--- Exercise instructions ---
Nothing left out, nothing added: return the full set of records.

=== Begin Enclosure ===

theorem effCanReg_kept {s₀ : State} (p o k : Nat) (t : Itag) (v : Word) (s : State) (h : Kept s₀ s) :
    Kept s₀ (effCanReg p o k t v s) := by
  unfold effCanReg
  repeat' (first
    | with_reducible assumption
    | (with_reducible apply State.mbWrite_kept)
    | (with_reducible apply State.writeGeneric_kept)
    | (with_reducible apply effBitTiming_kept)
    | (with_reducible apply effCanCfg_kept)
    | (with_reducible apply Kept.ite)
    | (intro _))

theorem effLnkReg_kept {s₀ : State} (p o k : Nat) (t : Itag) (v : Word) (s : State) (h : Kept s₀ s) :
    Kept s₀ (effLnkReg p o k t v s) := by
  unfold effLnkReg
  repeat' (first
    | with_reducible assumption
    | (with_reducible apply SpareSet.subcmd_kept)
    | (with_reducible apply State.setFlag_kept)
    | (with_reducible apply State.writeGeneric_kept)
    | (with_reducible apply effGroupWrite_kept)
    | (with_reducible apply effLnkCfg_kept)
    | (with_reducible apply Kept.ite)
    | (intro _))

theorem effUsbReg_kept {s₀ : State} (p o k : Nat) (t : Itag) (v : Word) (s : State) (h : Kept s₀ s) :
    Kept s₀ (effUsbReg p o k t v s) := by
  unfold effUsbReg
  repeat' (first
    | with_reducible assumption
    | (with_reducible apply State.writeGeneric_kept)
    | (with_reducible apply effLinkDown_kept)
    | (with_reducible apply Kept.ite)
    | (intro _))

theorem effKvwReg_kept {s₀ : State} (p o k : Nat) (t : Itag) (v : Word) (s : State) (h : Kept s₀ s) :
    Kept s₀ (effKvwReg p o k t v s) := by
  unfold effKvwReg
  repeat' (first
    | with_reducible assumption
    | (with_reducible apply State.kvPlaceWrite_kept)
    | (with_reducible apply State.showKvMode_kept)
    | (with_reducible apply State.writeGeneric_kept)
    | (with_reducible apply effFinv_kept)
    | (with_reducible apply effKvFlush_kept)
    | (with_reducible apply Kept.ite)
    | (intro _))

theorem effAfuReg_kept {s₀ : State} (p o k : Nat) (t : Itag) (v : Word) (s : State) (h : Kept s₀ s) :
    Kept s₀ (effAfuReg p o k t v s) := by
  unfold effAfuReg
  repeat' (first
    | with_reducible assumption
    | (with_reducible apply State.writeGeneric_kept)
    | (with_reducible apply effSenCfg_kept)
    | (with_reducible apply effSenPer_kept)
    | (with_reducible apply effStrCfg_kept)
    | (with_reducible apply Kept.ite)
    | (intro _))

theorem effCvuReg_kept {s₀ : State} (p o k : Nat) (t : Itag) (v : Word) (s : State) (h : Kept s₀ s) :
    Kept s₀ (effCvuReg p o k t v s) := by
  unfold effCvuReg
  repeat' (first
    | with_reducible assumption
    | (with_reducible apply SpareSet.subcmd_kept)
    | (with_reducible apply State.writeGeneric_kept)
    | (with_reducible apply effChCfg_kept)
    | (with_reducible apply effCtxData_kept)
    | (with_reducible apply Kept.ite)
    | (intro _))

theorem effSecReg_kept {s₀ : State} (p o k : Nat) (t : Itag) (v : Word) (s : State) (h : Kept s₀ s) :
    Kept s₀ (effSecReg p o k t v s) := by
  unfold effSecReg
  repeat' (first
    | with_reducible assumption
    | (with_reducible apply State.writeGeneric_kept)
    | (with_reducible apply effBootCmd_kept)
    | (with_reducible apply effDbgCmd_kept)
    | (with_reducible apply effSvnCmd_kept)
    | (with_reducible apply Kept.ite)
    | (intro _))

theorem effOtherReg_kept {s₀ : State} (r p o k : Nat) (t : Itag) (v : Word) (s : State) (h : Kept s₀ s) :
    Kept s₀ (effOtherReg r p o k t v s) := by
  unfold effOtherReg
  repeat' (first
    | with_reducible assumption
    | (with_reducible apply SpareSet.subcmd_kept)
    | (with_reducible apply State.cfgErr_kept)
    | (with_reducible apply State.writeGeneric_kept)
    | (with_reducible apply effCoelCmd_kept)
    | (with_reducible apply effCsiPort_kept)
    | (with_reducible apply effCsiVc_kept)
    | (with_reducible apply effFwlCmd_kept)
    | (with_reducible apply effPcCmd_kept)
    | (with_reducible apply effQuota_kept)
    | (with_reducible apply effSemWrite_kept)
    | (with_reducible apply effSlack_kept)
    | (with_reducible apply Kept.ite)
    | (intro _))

=== End Enclosure ===

--- Your solution ---
theorem effCanReg_kept {s₀ : State} (p o k : Nat) (t : Itag) (v : Word) (s : State) (h : Kept s₀ s) :
    Kept s₀ (effCanReg p o k t v s) := by
  unfold effCanReg
  repeat' (first
    | with_reducible assumption
    | (with_reducible apply State.mbWrite_kept)
    | (with_reducible apply State.writeGeneric_kept)
    | (with_reducible apply effBitTiming_kept)
    | (with_reducible apply effCanCfg_kept)
    | (with_reducible apply Kept.ite)
    | (intro _))

theorem effLnkReg_kept {s₀ : State} (p o k : Nat) (t : Itag) (v : Word) (s : State) (h : Kept s₀ s) :
    Kept s₀ (effLnkReg p o k t v s) := by
  unfold effLnkReg
  repeat' (first
    | with_reducible assumption
    | (with_reducible apply SpareSet.subcmd_kept)
    | (with_reducible apply State.setFlag_kept)
    | (with_reducible apply State.writeGeneric_kept)
    | (with_reducible apply effGroupWrite_kept)
    | (with_reducible apply effLnkCfg_kept)
    | (with_reducible apply Kept.ite)
    | (intro _))

theorem effUsbReg_kept {s₀ : State} (p o k : Nat) (t : Itag) (v : Word) (s : State) (h : Kept s₀ s) :
    Kept s₀ (effUsbReg p o k t v s) := by
  unfold effUsbReg
  repeat' (first
    | with_reducible assumption
    | (with_reducible apply State.writeGeneric_kept)
    | (with_reducible apply effLinkDown_kept)
    | (with_reducible apply Kept.ite)
    | (intro _))

theorem effKvwReg_kept {s₀ : State} (p o k : Nat) (t : Itag) (v : Word) (s : State) (h : Kept s₀ s) :
    Kept s₀ (effKvwReg p o k t v s) := by
  unfold effKvwReg
  repeat' (first
    | with_reducible assumption
    | (with_reducible apply State.kvPlaceWrite_kept)
    | (with_reducible apply State.showKvMode_kept)
    | (with_reducible apply State.writeGeneric_kept)
    | (with_reducible apply effFinv_kept)
    | (with_reducible apply effKvFlush_kept)
    | (with_reducible apply Kept.ite)
    | (intro _))

theorem effAfuReg_kept {s₀ : State} (p o k : Nat) (t : Itag) (v : Word) (s : State) (h : Kept s₀ s) :
    Kept s₀ (effAfuReg p o k t v s) := by
  unfold effAfuReg
  repeat' (first
    | with_reducible assumption
    | (with_reducible apply State.writeGeneric_kept)
    | (with_reducible apply effSenCfg_kept)
    | (with_reducible apply effSenPer_kept)
    | (with_reducible apply effStrCfg_kept)
    | (with_reducible apply Kept.ite)
    | (intro _))

theorem effCvuReg_kept {s₀ : State} (p o k : Nat) (t : Itag) (v : Word) (s : State) (h : Kept s₀ s) :
    Kept s₀ (effCvuReg p o k t v s) := by
  unfold effCvuReg
  repeat' (first
    | with_reducible assumption
    | (with_reducible apply SpareSet.subcmd_kept)
    | (with_reducible apply State.writeGeneric_kept)
    | (with_reducible apply effChCfg_kept)
    | (with_reducible apply effCtxData_kept)
    | (with_reducible apply Kept.ite)
    | (intro _))

theorem effSecReg_kept {s₀ : State} (p o k : Nat) (t : Itag) (v : Word) (s : State) (h : Kept s₀ s) :
    Kept s₀ (effSecReg p o k t v s) := by
  unfold effSecReg
  repeat' (first
    | with_reducible assumption
    | (with_reducible apply State.writeGeneric_kept)
    | (with_reducible apply effBootCmd_kept)
    | (with_reducible apply effDbgCmd_kept)
    | (with_reducible apply effSvnCmd_kept)
    | (with_reducible apply Kept.ite)
    | (intro _))

theorem effOtherReg_kept {s₀ : State} (r p o k : Nat) (t : Itag) (v : Word) (s : State) (h : Kept s₀ s) :
    Kept s₀ (effOtherReg r p o k t v s) := by
  unfold effOtherReg
  repeat' (first
    | with_reducible assumption
    | (with_reducible apply SpareSet.subcmd_kept)
    | (with_reducible apply State.cfgErr_kept)
    | (with_reducible apply State.writeGeneric_kept)
    | (with_reducible apply effCoelCmd_kept)
    | (with_reducible apply effCsiPort_kept)
    | (with_reducible apply effCsiVc_kept)
    | (with_reducible apply effFwlCmd_kept)
    | (with_reducible apply effPcCmd_kept)
    | (with_reducible apply effQuota_kept)
    | (with_reducible apply effSemWrite_kept)
    | (with_reducible apply effSlack_kept)
    | (with_reducible apply Kept.ite)
    | (intro _))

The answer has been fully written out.